Westport and Irish Seafood

24 September 2018

After a long day of walking the seabed to castles, crossing beaches, driving through boglands, and precariously trekking mountainside village ruins, we were ready to have a relaxing sit down and a nice dinner. We made our way into the town of Westport for a seafood place earning a great reputation. Before we were ready for dinner though, there was one more stop we needed to make...

The sunset over Westport Quay. Amazing!

We circled around the edge of the town to the western seaside, home to both the restaurant as well as the Westport Quay. The sun was dipping towards the horizon and the sky was that nice mix of clouds and clear, so we wanted to see the sunset over Clew Bay. We parked by the marina, looked at the sailboats on the hard (with a little bit of daydreaming of our own one day), and walked along the dock toward the end of the Quay. From there we saw the towering peak of Croagh Patrick, traced the waters where the bay slowly made its way out to the Atlantic Ocean, and watched a couple of cows grazing on a hilltop across the water. Before long, the sun lit up the sky in brilliant orange and yellow as it found its way to the horizon. A sight well worth the wait!

Considering that Ireland is an island nation, you would assume it is a big seafood country. Surprisingly though seafood was not as central to their cuisine as one would think. That does seem to be changing significantly, as the Irish are really appreciating the bounty from their cold waters. Even in the ten years since we were here last, the amount of seafood on the local menus had increased drastically.

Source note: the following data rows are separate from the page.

-- ==== Sys2Proof/Certificates/Slice0/Obligations.lean ====
section
/-! DEFINITION. What is claimed of the block, rule by rule. The fields of `Finished` give every field of the next
state, so each statement with it is also the frame of its command. `NoResetThrough n` says that no reset of the block
cuts the command short. -/

open Sys2Proof Sys2Proof.Machine

/-! Encoding -/

/-- 30_encoding.md R81 to R83, R89, R91: no operand bit is lost between the encoder and the decoder, for every command
and every operand value. -/
def Obligations.DecodeOfEncodeIsTheCommand : Prop := ∀ i : Instr, decode (encode i) = i

/-- 30_encoding.md R82, R85 (a), R91: the decoder reads the listed fields of a word and no others, and encoding the
command it read gives the word with every ignored field zero. -/
def Obligations.DecoderReadsOnlyListedFields : Prop :=
  (∀ w : Command, encode (decode w) = w &&& readBits (w.extractLsb' 52 4)) ∧
  (∀ w w' : Command, w &&& readBits (w.extractLsb' 52 4) = w' &&& readBits (w.extractLsb' 52 4) →
    decode w = decode w')

/-- 30_encoding.md R83: the command a word selects is the one whose match value the word has under the mask. -/
def Obligations.OpcodeSelectsTheCommand : Prop :=
  ∀ w : Command, w &&& 0xF0000000000000 = (decode w).opcode.setWidth 56 <<< 52

/-- 95_test_vectors.md, 30_encoding.md R91: words written out from the encoding are the commands they stand for. -/
def Obligations.WrittenOutWordsDecode : Prop :=
  decode 0x0000000000A190 = .dect 0xA190 ∧
  decode 0x100000FFF6C000 = .enct 0xFFF6C000 ∧
  decode 0x240ABC0F0000FF = .packf 0x00FF 0x0F00 4 0x0ABC ∧
  decode 0x3D0000E000A190 = .self 0xA190 0xE000 13 ∧
  decode 0x40000000000000 = .rdtemp ∧
  decode 0x510000FFF6C000 = .setthr 1 0xFFF6C000 ∧
  decode 0x63000000000000 = .setres 3 ∧
  decode 0x71000000000000 = .sethyst 1 ∧
  decode 0x81000000000000 = .setshdn 1 ∧
  decode 0x91000000000000 = .setclk 1 ∧
  decode 0xA1000000000000 = .setwlk 1 ∧
  decode 0xB9000000000000 = .setalrt true false false true ∧
  decode 0xC0000000000000 = .getalrt ∧
  decode 0xD0000000000000 = .clrint ∧
  decode 0xE0000000000000 = .reservedE ∧
  decode 0xFFFFFFFFFFFFFF = .reservedF

/-- 30_encoding.md R84: a word with a reserved opcode ends with `InvalidCommand`, no transaction and no data; every
other word selects one of the 14 commands. A reset of the block in the check phase apart (R190). -/
def Obligations.ReservedOpcodesAnswerInvalidCommand : Prop :=
  (∀ s : State, s.NoResetThrough 0 → ∃ t, exec .reservedE s = .next t ∧ Answered s t (.error .invalidCommand)) ∧
  (∀ s : State, s.NoResetThrough 0 → ∃ t, exec .reservedF s = .next t ∧ Answered s t (.error .invalidCommand)) ∧
  (∀ w : Command, w.extractLsb' 52 4 = 0xE → decode w = .reservedE) ∧
  (∀ w : Command, w.extractLsb' 52 4 = 0xF → decode w = .reservedF) ∧
  (∀ w : Command, (w.extractLsb' 52 4).toNat ≤ 0xD → decode w ≠ .reservedE ∧ decode w ≠ .reservedF) ∧
  (CommandError.invalidCommand.status.code = 4 ∧ (Response.error .invalidCommand).data = none)

/-- 30_encoding.md R92 with 10_state.md R30, R31, R33: each of the fourteen function names expands to its own command,
with the codes of the tables, and to a command the assembler may write; a resolution or hysteresis outside the tables
has no expansion. The codes are the spec's general knowledge (log 13). -/
def Obligations.FunctionNamesExpandToLegalCommands : Prop :=
  (∀ f i, FunctionCall.expand f = some i → WellFormed i = true) ∧
  (∀ r, FunctionCall.expand (.decodeTemperature r) = some (.dect r)) ∧
  (∀ v, FunctionCall.expand (.encodeTemperature v) = some (.enct v)) ∧
  (∀ w m sh v, FunctionCall.expand (.packField w m sh v) = some (.packf w m sh v)) ∧
  (∀ w m sh, FunctionCall.expand (.selectField w m sh) = some (.self w m sh)) ∧
  FunctionCall.expand .readTemperature = some .rdtemp ∧
  (∀ v, FunctionCall.expand (.setThreshold .upper v) = some (.setthr 0 v) ∧
    FunctionCall.expand (.setThreshold .lower v) = some (.setthr 1 v) ∧
    FunctionCall.expand (.setThreshold .critical v) = some (.setthr 2 v)) ∧
  (∀ c i, FunctionCall.expand (.setResolution c) = some i ↔
    ∃ code : Sel, i = .setres code ∧ code.toNat ≤ 3 ∧ c.toNat * 2 ^ code.toNat = 0x8000) ∧
  (∀ c i, FunctionCall.expand (.setHysteresis c) = some i ↔
    (i = .sethyst 0 ∧ c.toNat = 0) ∨ (i = .sethyst 1 ∧ c.toNat = 0x18000) ∨ (i = .sethyst 2 ∧ c.toNat = 0x30000) ∨
      (i = .sethyst 3 ∧ c.toNat = 0x60000)) ∧
  (FunctionCall.expand (.setShutdown false) = some (.setshdn 0) ∧
    FunctionCall.expand (.setShutdown true) = some (.setshdn 1)) ∧
  (FunctionCall.expand (.setCriticalLock false) = some (.setclk 0) ∧
    FunctionCall.expand (.setCriticalLock true) = some (.setclk 1)) ∧
  (FunctionCall.expand (.setWindowLock false) = some (.setwlk 0) ∧
    FunctionCall.expand (.setWindowLock true) = some (.setwlk 1)) ∧
  (∀ enabled select polarity mode, FunctionCall.expand (.setAlerts enabled select polarity mode) =
    some (.setalrt enabled (select == .selectCritical) (polarity == .high) (mode == .interrupt))) ∧
  FunctionCall.expand .getAlertStatus = some .getalrt ∧
  FunctionCall.expand .clearInterrupt = some .clrint

/-! Codec commands -/

/-- 40_codec.md R102 (which the spec derives from R101): for every 16-bit operand the count of DECT is the 13-bit two's
complement of its low bits, and the response data is seven copies of the sign bit, the 13 bits and twelve zeros. -/
def Obligations.DectIsSignExtension : Prop :=
  ∀ (a : Word),
    dectCount a = (a.extractLsb' 0 13).toInt ∧
    BitVec.fill 7 (a.getLsbD 12) ++ a.extractLsb' 0 13 ++ (0 : BitVec 12) =
      BitVec.ofInt 32 ((a.extractLsb' 0 13).toInt * 4096) ∧
    ∀ s : State, s.NoResetThrough 0 → ∃ t, exec (.dect a) s = .next t ∧
      Answered s t (.ok (BitVec.fill 7 (a.getLsbD 12) ++ a.extractLsb' 0 13 ++ (0 : BitVec 12)))

/-- 40_codec.md R103: for a TVAL in range ENCT answers the 13-bit two's complement of the value in sixteenths of a
degree, truncated toward zero, with bits 15:13 zero. -/
def Obligations.EnctTruncatesTowardZero : Prop :=
  ∀ (t : Tval) (s : State), -16777216 ≤ t.toInt → t.toInt ≤ 16773120 → s.NoResetThrough 0 →
    ∃ u, exec (.enct t) s = .next u ∧
      Answered s u (.ok (BitVec.setWidth 32 (BitVec.ofInt 13 (t.toInt.tdiv 4096))))

/-- 40_codec.md R104: ENCT and SETTHR end with `RangeError`, no data and no transaction, exactly when the exact value
is below −256.0 or above +255.9375. -/
def Obligations.RangeErrorExactlyOutsideTheBounds : Prop :=
  ∀ (t : Tval) (which : Sel) (s : State), which.toNat ≤ 2 → s.NoResetThrough 0 →
    ((t.toInt < -16777216 ∨ 16773120 < t.toInt) →
      (∃ u, exec (.enct t) s = .next u ∧ Answered s u (.error (.rangeError t))) ∧
      (∃ u, exec (.setthr which t) s = .next u ∧ Answered s u (.error (.rangeError t)))) ∧
    (¬(t.toInt < -16777216 ∨ 16773120 < t.toInt) →
      (∃ d u, exec (.enct t) s = .next u ∧ Answered s u (.ok d)) ∧
      (∃ u, exec (.setthr which t) s = .next u ∧ u.responses ≠ .error (.rangeError t) :: s.responses))

/-- 40_codec.md R105: every multiple of 1/16 °C in range survives encoding and decoding, every 13-bit pattern survives
decoding and encoding, and a value in between comes back truncated toward zero. -/
def Obligations.TemperatureRoundTrips : Prop :=
  (∀ k : Int, -4096 ≤ k → k ≤ 4095 →
    (enctWord (BitVec.ofInt 32 (k * 4096))).toNat = (k % 8192).toNat ∧
    dectData (enctWord (BitVec.ofInt 32 (k * 4096))) = BitVec.ofInt 32 (k * 4096)) ∧
  (∀ p : Word, p.toNat < 8192 → enctWord (dectData p) = p) ∧
  (∀ t : Tval, outOfRange t = false → (dectData (enctWord t)).toInt = t.toInt.tdiv 4096 * 4096)

/-- 40_codec.md R106: PACKF replaces the bits under the mask by those of the shifted value and keeps the others; bits
shifted past bit 15 are lost. -/
def Obligations.PackfReplacesTheMaskedBits : Prop :=
  ∀ (current mask value : Word) (shift : Sel) (s : State), s.NoResetThrough 0 →
    ∃ t r, exec (.packf current mask shift value) s = .next t ∧ Answered s t (.ok (BitVec.setWidth 32 r)) ∧
      r = packField current mask shift value ∧
      ∀ i < 16, r.getLsbD i =
        if mask.getLsbD i then (decide (shift.toNat ≤ i) && value.getLsbD (i - shift.toNat))
        else current.getLsbD i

We are both big seafood fans, and when we go somewhere close to the sea, fresh seafood is what we hope to find!

One of the boats tied to Westport Quay. Love the coloring

Just a short distance down from the Quay, right along the shoreline, was a restaurant called Cronin’s Sheebeen. We had heard that this place had great seafood and was making waves in the local dining scene, so we had to check it out! We had excellent mussels with Irish brown bread. For me, the brown bread is the defining flavor of Ireland, far moreso than even Guinness. I love the brown bread! Beth had baked Hake fish and I decided on cod with bacon and peas. It was absolutely heavenly! There has been a lot of buzz about Irish seafood lately, and we can’t wait to try it all!

We toyed with the idea of finding some trouble to get into somewhere in Westport, but ultimately were pretty beat from our long day and settled in to an early night. The next morning, we bid a sad farewell to our cozy little hobbit hole, trekked through Westport for some breakfast and coffee, and got ready for the long drive down to Connemara as we head back to the same cottage where we stayed ten years ago on our honeymoon!

We took the longer route from Westport to our cottage in An Spid­éal, taking the N59 through Mayo then down along the coast of Connemara, following close to the Wild Atlantic Way the whole route. Right as we crossed from Counties Mayo to Galway we passed by the Killary Fjord, which is popular with boaters, tour groups, and adventure sports... but it is also where they get some of the very best seafood Western Ireland has to offer- Killary Mussels!

We didn’t get to see much of the fjord itself as the rain was pouring something horrendous. Carefully navigating through quick curving roads, under beautiful trees making an archway over the road, past the stately Kylemore Abbey, and around some spectacular scenery had we been able to actually see it, we finally came to the little town of Letterfrack. In the town is a highly recommended seafood restaurant called Veldon’s Seafarer. You know you need to stop in when your research says it is a must go, then you hear from a friend who was just in this part of the country also highly recommending it!

Fresh Irish seafood just can’t be beat

One of the culinary highlights from 2008 was an unbelievable seafood chowder in this creamy white broth that we had down in Gort. It is very reminiscent of the creamy crab soup we get in Maryland, though with large chunks of a wider variety of fish and shellfish as well. As amazing as the chowder was in Gort, we have heard along the coast in Counties Mayo and Galway is where you find the very best. So when we found the dish on the menu at Veldon’s, it was a must order. Served with that amazing Irish brown bread, the chowder was perfect! Creamy and savory with large chunks of fish, what more could a seafood lover want?

Mussels maybe?

Belgium is well known for their mussels, which is actually a national dish there. We’ve had mussels in Ostend, mussels in Bruges, even musses in Brussels (no, not those muscles from Brussels!). I am here to tell you the Irish mussels were far superior to anything we had in Belgium... and that isn’t putting down the Belgian mussels either! The Killary Fjord mussels are simply the best shellfish I’ve had, nothing else so far can compare. Small, sweet, needing nothing more than a perfect steam and a side of local beer, fresh brown bread, and that hearty chowder.

We have found our perfect seafood meal!